- Installed: December 18, 1958
- Term ended: September 17, 1977
- Predecessor: Albert Gregory Meyer
- Successor: Rembert George Weakland
- Previous posts: Auxiliary bishop of Chicago (1948–1952) Bishop of Peoria (1952–1958)

Orders
- Ordination: April 13, 1927 by George Mundelein
- Consecration: March 7, 1949 by Samuel Stritch

Personal details
- Born: William Edward Cousins August 20, 1902 Chicago, Illinois, US
- Died: September 14, 1988 (aged 86) Milwaukee, Wisconsin, US
- Buried: Cathedral of St. John the Evangelist, Milwaukee
- Alma mater: Archbishop Quigley Preparatory Seminary St. Mary of the Lake Seminary
- Motto: Auxilium meum a Domino My help is from the Lord

= William Edward Cousins =

American prelate

William Edward Cousins (August 20, 1902 – September 14, 1988) was an American Catholic prelate who served as archbishop of Milwaukee in Wisconsin from 1958 to 1977. He previously served as an auxiliary bishop for the Archdiocese of Chicago in Illinois (1948–1952) and as bishop of Peoria in Illinois (1952–1958).
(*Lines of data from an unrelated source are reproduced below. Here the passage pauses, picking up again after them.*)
/-! ### Tasks (15, 21, 24) -/

/-- R286 to R288, R391, R478: HALT, YIELD and LAUNCH. That HALT ends with every result of a tag landed is the model's reading (log 76). -/
def Obligations.TaskWords : Prop :=
  (∀ h b s c, Starts (issueY 0x02 h b [] 0) s c → c.deliverTags.regs.deferred = none → (∀ ch f, ch < 4 → (c.chan ch).fault ≠ some f) →
    ({ s with ctx := c }).quiet s.cur = true → Ends (.halt h b) s fun t =>
      t.ctx.bind.st = .halted ∧ t.ctx.regs.arr.mode = 0 ∧ t.ctx.regs.arr.held = none ∧
      t.ctx.regs.csr.retired = c.regs.csr.retired + 1 ∧ (∀ n, t.ctx.getS n = c.getS n) ∧
      (∀ n, 0 < n → n < 16 → (t.ctx.getTag n).st ≠ .pending) ∧ SameBytes s t) ∧
  (∀ h b s c, Starts (issueY 0x12 h b [] 0) s c → let u := { s with ctx := c }
    (u.yieldsTo s.cur = none → exec (.yield h b) s = .next (s.retired 0 c)) ∧
    (∀ uid, u.yieldsTo s.cur = some uid → c.launch.team = false → Ends (.yield h b) s fun t =>
      t.ctx.bind.st = .save ∧ t.ctx.saveWhy = .yield ∧ t.ctx.regs.csr.retired = c.regs.csr.retired + 1 ∧
      tabFind s.cur t.claims = some (uid, c.launch.uid) ∧ SameBytes s t)) ∧
  (∀ h b s c a, Starts (issueY 0x18 h b [] b.d) s c → Released s c 4 → c.out = [] → c.regs.csr.regionno ≠ 0xFFFF → let u := { s with ctx := c }
    (∃ w en, checkCap c b.a b.imm.toNat 256 (rRead ||| rWrite) 256 = .ok w ∧
      u.translate c w 256 (rRead ||| rWrite) .read = .ok (en, countFrom a 256) ∧ en.ty = .scratch) →
    locKind a = .scratch → a % 256 = 0 → c.copyWait (scratchOff a) 128 false = false → c.copyWait (scratchOff a + 128) 128 false = false →
    let bs := memBytes s.mem a 256; let cap := (c.getC b.a).val; let l := c.launch; let kids := s.nodes.filter fun n => n.parent == some l.uid
    let ends := fun (v : Word) (P : State → Prop) => Ends (.launch h b) s fun t =>
      CtxKept 0 (c.setS b.d v) t.ctx ∧ t.ctx.regs.csr.regionno = c.regs.csr.regionno + 1 ∧ P t
    (launchOk bs l.captab.length (capLen cap) = false → ends 2 fun t => t.nodes = s.nodes ∧ SameBytes s t) ∧
    (launchOk bs l.captab.length (capLen cap) = true → 64 ≤ kids.length → ends 1 fun t => t.nodes = s.nodes ∧ SameBytes s t) ∧
    (launchOk bs l.captab.length (capLen cap) = true → kids.length < 64 → (s.nodes.filter (·.vf == l.vf)).length < 4096 →
      l.captab.all capEntryOk = true → fieldAt bs 0x16 1 = 0 → (∀ m ∈ s.nodes, m.nid ≠ s.nextUid) →
      (∀ m ∈ s.nodes, m.vf = l.vf → m.node.toNat = fieldAt bs 4 4 → m.parent = none) →
      ends 0 fun t => SameBytes s t ∧ t.nextUid = s.nextUid + 1 ∧ ∃ n, t.nodes = s.nodes ++ [n] ∧ n.nid = s.nextUid ∧ n.vf = l.vf ∧
        n.node.toNat = fieldAt bs 4 4 ∧ n.parent = some l.uid ∧ n.prio = min (fieldAt bs 0x14 1) l.prio ∧
        n.ninst.toNat = fieldAt bs 0x10 4 ∧ n.captab = l.captab ∧ n.done = .buffer cap (fieldAt bs 0x30 8) ∧ n.order = some s.nextOrder ∧
        n.made = false))

/-! ### Events of the cores (02, 07 to 09, 15) -/

/-- R42, R49, R125, R127, R139, R147, R162, R173, R298, R351, R408: the events of a core, each where it is due; those that wait for time do
nothing before it. Cycles count as reference ticks (log 3, DESIGN CHOICE), and an array granted power that no context took loses it as one that
has returned to VEC (log 45, DEDUCED). -/
def Obligations.CoreEvents : Prop :=
  (∀ s k t, let c := s.slot k; let g := c.getTag t
    g.st = .pending → c.tagBusy t = false → Ends (.tagArrival k t) s fun r => SlotsBut k s r ∧ SameBytes s r ∧
      (r.slot k).getTag t = { g with st := .landed, sfn := false, flags := 0 } ∧ (∀ n, n ≠ t → (r.slot k).getTag n = c.getTag n) ∧
      (r.slot k).regs.csr.vflags = (if g.sfn then c.regs.csr.vflags ||| g.flags else c.regs.csr.vflags) ∧
      (∀ n, (r.slot k).getS n = c.getS n) ∧ ∀ n, (r.slot k).getV n = c.getV n) ∧
  (∀ s k, Ends (.drainComplete k) s (SlotIs k ((s.slot k).updArr fun a => { a with draining := none }) s)) ∧
  (∀ s k f, (s.slot k).regs.arr.mmaFlags = some f → Ends (.mmaFinish k) s
    (SlotIs k (((s.slot k).updCsr fun r => { r with vflags := r.vflags ||| f }).updArr fun a => { a with mmaFlags := none }) s)) ∧
  (∀ s k, Ends (.poolMove k) s (SlotIs k { s.slot k with moving := false } s)) ∧
  (∀ s d n l, d < 8 → (s.die d).arrQueue = n :: l →
    ((s.die d).arrGrant = 0 ∨ (s.die d).arrGrant + 8 ≤ s.tick → (s.die d).ceGrant ≠ s.tick ∨ s.tick = 0 → Ends (.arrayPowerGrant d) s fun t =>
      (t.core n).power = .granted s.tick ∧ (t.die d).arrQueue = l ∧ (t.die d).arrGrant = s.tick ∧ Quiet s t) ∧
    ((s.die d).arrGrant ≠ 0 → s.tick < (s.die d).arrGrant + 8 → exec (.arrayPowerGrant d) s = .next s) ∧
    ((s.die d).ceGrant = s.tick → s.tick ≠ 0 → exec (.arrayPowerGrant d) s = .next s)) ∧
  (∀ s d n x, let m := coreKey (slotIndex d n 0)
    (s.slot (2 * m)).regs.arr.mode = 0 → (s.slot (2 * m + 1)).regs.arr.mode = 0 → (s.core m).power = .idle x ∨ (s.core m).power = .granted x →
    (x + 256 < s.tick → Ends (.arrayPowerDown d n) s fun t => t.core m = { s.core m with power := .off } ∧ Quiet s t) ∧
    (s.tick ≤ x + 256 → exec (.arrayPowerDown d n) s = .next s)) ∧
  (∀ s k l p since, (s.slot k).wait = .rope l p since →
    (since + 4096 ≤ s.tick → Ends (.ropeTimeout k) s fun t => SameBytes s t ∧ ∀ j,
      t.slot j = if j = k ∨ j ∈ s.ropeWaiting k l p then { s.slot j with wait := .modeErr } else s.slot j) ∧
    (s.tick < since + 4096 → exec (.ropeTimeout k) s = .next s)) ∧
  (∀ s d n line x, let m := coreKey (slotIndex d n 0)
    tabFind line (s.core m).l1d = some x →
    (x.fill + 65536 ≤ s.tick → Ends (.l1dLineExpiry d n line) s fun t => Quiet s t ∧ tabFind line (t.core m).l1d = none ∧
      ∀ y, y ≠ line → tabFind y (t.core m).l1d = tabFind y (s.core m).l1d) ∧
    (s.tick < x.fill + 65536 → exec (.l1dLineExpiry d n line) s = .next s)) ∧
  (∀ s k, (s.slot k).wait = .regionWrap false → Ends (.regionWrapResume k) s fun t =>
    SlotIs k { s.slot k with wait := .regionWrap true } s t ∧ t.stamped k = false) ∧
  (∀ s k, let c := s.slot k
    (c.wdDue = true → Ends (.watchdog k) s fun t => SlotsBut k s t ∧ SameBytes s t ∧ let c1 := c.takeTrap .watchdog c.launch.wdLimit 0
      t.slot k = if c1.bind.st = .faulted then c1 else { c1 with bind := { c1.bind with wdleft := c.launch.wdLimit } }) ∧
    (c.wdDue = false → exec (.watchdog k) s = .next s) ∧
    (c.wdDue = true ↔ ((c.bind.st = .run ∧ ¬ (c.halt = true ∧ c.wait = .none_)) ∨ c.bind.st = .save) ∧ c.bind.wdleft = 0 ∧
      c.hasPassed = false)) ∧
  (∀ s k d, (s.slot k).wait = .waitm (some d) →
    (d ≤ s.tick → Ends (.waitmTimeout k) s (SlotIs k { s.slot k with wait := .waitmDone 2 (some d) } s)) ∧
    (s.tick < d → Ends (.waitmTimeout k) s (SlotIs k (s.slot k) s))) ∧
  (∀ s k d, (s.slot k).wait = .waitm d → Ends (.waitmWake k) s (SlotIs k { s.slot k with wait := .waitmDone 4 d } s))

/-! ### Events of the die links (09, 13) -/

/-- R181 to R184, R190, R193 to R197, R199, R200, R262, R357: the packets that arrive, the resending of requests, the stop and go
signals, and the write-back of a dirty line. The model's own readings: a barrier packet is answered by a write acknowledgement, and a die's own
packets wait behind 128 that have no answer (log 71); what a stopped receiver holds (log 42); an invalidation that is held, and one that
overtakes an answer (log 43). -/
def Obligations.LinkEvents : Prop :=
  (∀ s p r, Arrives s p (.read r) → AtHome s r → r.opc = 1 → Ends (.linkRead p) s fun t => Quiet s t ∧
    t.net = s.net.eraseIdx p ++ [.readData r (if r.fill then memBytes s.mem (lineOf r.loc * 128) 128 else memBytes s.mem r.loc r.size)] ∧
    (r.fill = true → r.src < 8 → (tabGet (0 : BitVec 8) t.presence (lineOf r.loc)).getLsbD r.src = true)) ∧
  (∀ s p r, Arrives s p (.write r) → r.opc = 2 →
    (AtHome s r → s.dup r = none → s.othersOf r = 0 → r.data.length = r.size → (r.bel = true → s.storeBars r = false) → Ends (.linkWrite p) s fun t =>
      memBytes t.mem r.loc r.size = r.data ∧ SameBytesBut r.loc r.size s t ∧ t.net = s.net.eraseIdx p ++ [.writeAck r] ∧
      tabFind (lineOf r.loc) t.homeLines = some true ∧
      ∀ k, (s.slot k).mon.armed = some (sectorOf r.loc) → (t.slot k).mon.written = true) ∧
    (∀ x, s.openTxn (lineOf r.loc) = none → s.dup r = some x → Ends (.linkWrite p) s fun t =>
      Quiet s t ∧ t.net = s.net.eraseIdx p ++ [x])) ∧
  (∀ s p r, Arrives s p (.atomic r) → AtHome s r → r.opc = 3 → s.dup r = none → s.othersOf r = 0 → s.storeBars r = false → r.size = 4 ∨ r.size = 8 →
    Ends (.linkAtomic p) s fun t => let bs := memBytes s.mem r.loc r.size; let old := numOf bs
      t.net = s.net.eraseIdx p ++ [.atomicResult r bs] ∧ SameBytesBut r.loc r.size s t ∧
      (if r.aop = 15 ∧ old ≠ r.cmp.toNat then SameBytes s t else numOf (memBytes t.mem r.loc r.size) =
        aopNew r.aop (8 * r.size) old r.opnd.toNat r.cmp.toNat % 2 ^ (8 * r.size))) ∧
  (∀ s p r, Arrives s p (.inval r) → let line := lineOf r.loc
    (s.holdsInv r.dst line = true → exec (.linkInvalidate p) s = .next s) ∧
    (s.holdsInv r.dst line = false → FirstCtl s r 4 → Ends (.linkInvalidate p) s fun t => Quiet s t ∧
      t.net = s.net.eraseIdx p ++ [.invalAck r] ∧
      ((∃ q ∈ s.reqs, q.src = r.dst ∧ q.opc = 2 ∧ q.bel = false ∧ lineOf q.loc = line) →
        line ∈ (t.die r.dst).heldInv ∧ (t.die r.dst).copies = (s.die r.dst).copies) ∧
      ((∀ q ∈ s.reqs, q.src = r.dst → q.opc = 2 → q.bel = false → lineOf q.loc ≠ line) → tabFind line (t.die r.dst).copies = none) ∧
      ∀ q ∈ t.reqs, q.src = r.dst → q.opc = 1 → lineOf q.loc = line → q.stale = true) ∧
    (∀ x, s.holdsInv r.dst line = false → r.ch = 6 → s.dup r = some x → Ends (.linkInvalidate p) s fun t => Quiet s t ∧
      t.net = s.net.eraseIdx p ++ [x])) ∧
  (∀ s p r b k, Arrives s p (.barArrival r) → FirstCtl s r 5 → r.bar = some b → s.teamSize r.vf b.node = some k → let m := s.team r.vf b.node
    (b.phase ≠ m.phase → Ends (.linkBarrierArrival p) s fun t => Quiet s t ∧ t.team r.vf b.node = m ∧
      t.net = s.net.eraseIdx p ++ [.writeAck r]) ∧
    (b.phase = m.phase → m.got + b.count < k → Ends (.linkBarrierArrival p) s fun t => Quiet s t ∧
      t.team r.vf b.node = { m with got := m.got + b.count } ∧ t.net = s.net.eraseIdx p ++ [.writeAck r]) ∧
    (b.phase = m.phase → k ≤ m.got + b.count → Ends (.linkBarrierArrival p) s fun t => SameBytes s t ∧
      (t.team r.vf b.node).phase = m.phase + 1 ∧ (t.team r.vf b.node).got = 0 ∧ (t.team r.vf b.node).arrived = [])) ∧
  (∀ s p r b j n, Arrives s p (.barRelease r) → FirstCtl s r 6 → r.bar = some b → s.windows = [] → n < 4 → let c := s.slot j
    slotDie j = r.dst → c.bound = true → c.launch.vf = r.vf → c.launch.team32 = b.node → c.wait = .hbar b.phase (BitVec.ofNat 2 n) →
    pitchNp (s.pitchReg r.dst (2 * n)) = 0 → Ends (.linkBarrierRelease p) s fun t => (t.slot j).wait = .hbarDone b.phase ∧ SameBytes s t) ∧
  (∀ s p r q data acc, Arrives s p (.readData r data) → Awaits s r q acc → r.opc = 1 →
    (r.fill = true → ∃ w ∈ s.l2Ways r.src r.vf, s.l2Line r.src (lineOf r.loc) w = none) → Ends (.linkReadData p) s fun t =>
    Hears r (.answered r.e acc q (if r.fill then (data.drop (r.loc % 128)).take r.size else data) none 0) s t ∧ t.net = s.net.eraseIdx p ∧
    (r.fill = true → r.stale = false → r.src ≠ r.dst → r.src < 8 → tabFind (lineOf r.loc) (t.die r.src).copies = some data) ∧
    (r.stale = true → r.src < 8 → (t.die r.src).copies = (s.die r.src).copies)) ∧
  (∀ s p r, Arrives s p (.writeAck r) → r.opc = 2 → r.fill = false →
    (∀ q acc, Awaits s r q acc → Ends (.linkWriteAck p) s fun t =>
      Hears r (.answered r.e acc q r.data none 0) s t ∧ t.net = s.net.eraseIdx p) ∧
    (r.ch = 0 → r.blk = false → r.out = 0 → s.holds r → Ends (.linkWriteAck p) s fun t => Quiet s t ∧
      t.reqs = (s.reqs.filter fun q => q.id != r.id) ∧ t.net = s.net.eraseIdx p)) ∧
  (∀ s p r q old acc, Arrives s p (.atomicResult r old) → Awaits s r q acc → r.opc = 3 → r.fill = false →
    Ends (.linkAtomicResult p) s fun t => Hears r (.answered r.e acc q old none 0) s t ∧ t.net = s.net.eraseIdx p) ∧
  (∀ s p r, Arrives s p (.invalAck r) → let line := lineOf r.loc; let u := s.takePkt p
    let v := State.flushCtl { u with reqs := s.reqs.filter fun q => q.id != r.id } r.slot
    ((∀ q ∈ s.reqs, q.id ≠ r.id) → exec (.linkInvalidationAck p) s = .next u) ∧
    (∀ x, (∃ q ∈ s.reqs, q.id = r.id) → s.openTxn line = some x → r.dst < 8 → let left := x.dies &&& ~~~(1#8 <<< r.dst)
      (x.dies.getLsbD r.dst = false → exec (.linkInvalidationAck p) s = .next v) ∧
      (x.dies.getLsbD r.dst = true → left ≠ 0 → Ends (.linkInvalidationAck p) s fun t => Quiet v t ∧ SameBytes s t ∧ t.net = v.net ∧
        (∀ y ∈ t.txns, y.req.id = x.req.id → y.dies = left) ∧ (tabGet (0 : BitVec 8) t.presence line).getLsbD r.dst = false))) ∧
  (∀ s p r cause stamp, Arrives s p (.refusal r cause stamp) →
    (∀ q acc, Awaits s r q acc → Ends (.linkRefusal p) s fun t => Hears r (.answered r.e acc q [] (some cause) stamp) s t) ∧
    (∀ k, r.ch = 0 → r.blk = false → r.out = 0 → r.opc = 2 → s.holds r → s.slotOf r.uid = some k → (s.slot k).regs.deferred = none →
      Ends (.linkRefusal p) s fun t => SameBytes s t ∧ SlotsBut k s t ∧
        (t.slot k).regs.deferred = some ⟨deferCode cause, r.pc, r.serial, r.buf, r.off⟩)) ∧
  (∀ s id r, s.reqs.find? (·.id == id) = some r → r.src ≠ r.dst →
    (s.tick < r.sent + r.limit → exec (.ackTimeout id) s = .next s) ∧
    (r.sent + r.limit ≤ s.tick → r.tries < 3 → (s.slot r.slot).regs.csr.harness = false → Ends (.ackTimeout id) s fun t => Quiet s t ∧
      let r1 := { r with tries := r.tries + 1, sent := s.tick }
      t.net = s.net ++ [r1.packet] ∧ r1 ∈ t.reqs ∧ r1.seq = r.seq) ∧
    (∀ q acc, r.sent + r.limit ≤ s.tick → 3 ≤ r.tries → r.opc ≠ 4 → Awaits s r q acc → Ends (.ackTimeout id) s fun t =>
      Hears r (.answered r.e acc q [] (some .ackLost) 0) s t)) ∧
  (∀ s d l vc, d < 8 → (s.flitsOn (d, l, vc) < 24 → exec (.linkStop d l vc) s = .next s) ∧
    (24 ≤ s.flitsOn (d, l, vc) → Ends (.linkStop d l vc) s fun t => Quiet s t ∧ 4 * l + vc ∈ (t.die d).stopped)) ∧
  (∀ s d l vc, d < 8 → (16 < s.heldFlits (d, l, vc) → exec (.linkGo d l vc) s = .next s) ∧
    (s.heldFlits (d, l, vc) ≤ 16 → Ends (.linkGo d l vc) s fun t => Quiet s t ∧ 4 * l + vc ∉ (t.die d).stopped ∧
      ∀ x, x ≠ 4 * l + vc → (x ∈ (t.die d).stopped ↔ x ∈ (s.die d).stopped))) ∧
  (∀ s line, let st := paStack (line * 128)
    (tabFind line s.homeLines ≠ some true → exec (.dirtyLineWriteBack line) s = .next s) ∧
    (tabFind line s.homeLines = some true → locKind (line * 128) = .dram → st < 12 → s.Numbered →
      Ends (.dirtyLineWriteBack line) s fun t => Quiet s t ∧ tabFind line t.homeLines = some false ∧
        (∀ x, x ≠ line → tabFind x t.homeLines = tabFind x s.homeLines) ∧ ∃ q ∈ (t.stack st).queue, q.who = .writeBack line ∧
          q.num = s.nextReq ∧ q.kind = 1 ∧ q.loc = line * 128 ∧ q.nsect = 3 ∧ q.data = memBytes s.mem (line * 128) 128))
Cousin's reputation was tainted by allegations of his covering up sexual abuse by priests, prompting the Archdiocese of Milwaukee to remove his name from its pastoral center in 2019.

==Biography==

=== Early life ===
William Cousins was born on August 20, 1902, in Chicago, Illinois. He studied at Archbishop Quigley Preparatory Seminary in Chicago and was a member of the first graduating class of St. Mary of the Lake Seminary in Mundelein, Illinois.

=== Priesthood ===
Cousins was ordained to the priesthood for the Archdiocese of Chicago by Cardinal George Mundelein on April 27, 1927. Following his ordination, Cousins served as an assistant pastor at St. Bernard Parish for five years and then at Holy Name Cathedral for a year. In 1933, he was appointed director of the Archdiocesan Mission Band, a group of priests who conducted missions throughout Chicago. He became pastor of St. Columbanus Parish in 1946.

=== Auxiliary Bishop of Chicago ===
On December 17, 1948, Cousins was appointed auxiliary bishop of Chicago and titular bishop of Forma by Pope Pius XII. He received his episcopal consecration on March 7, 1949, from Cardinal Samuel Stritch at the Cathedral of the Holy Name in Chicago, with Bishops John Boylan and Albert Zuroweste serving as co-consecrators.

=== Bishop of Peoria ===
Pius XII appointed Cousins as the fourth bishop of Peoria on May 21, 1952. He was installed at St. Mary's Cathedral in Peoria on July 2, 1952. During his tenure as bishop, Cousins established five new parishes and six new grade schools.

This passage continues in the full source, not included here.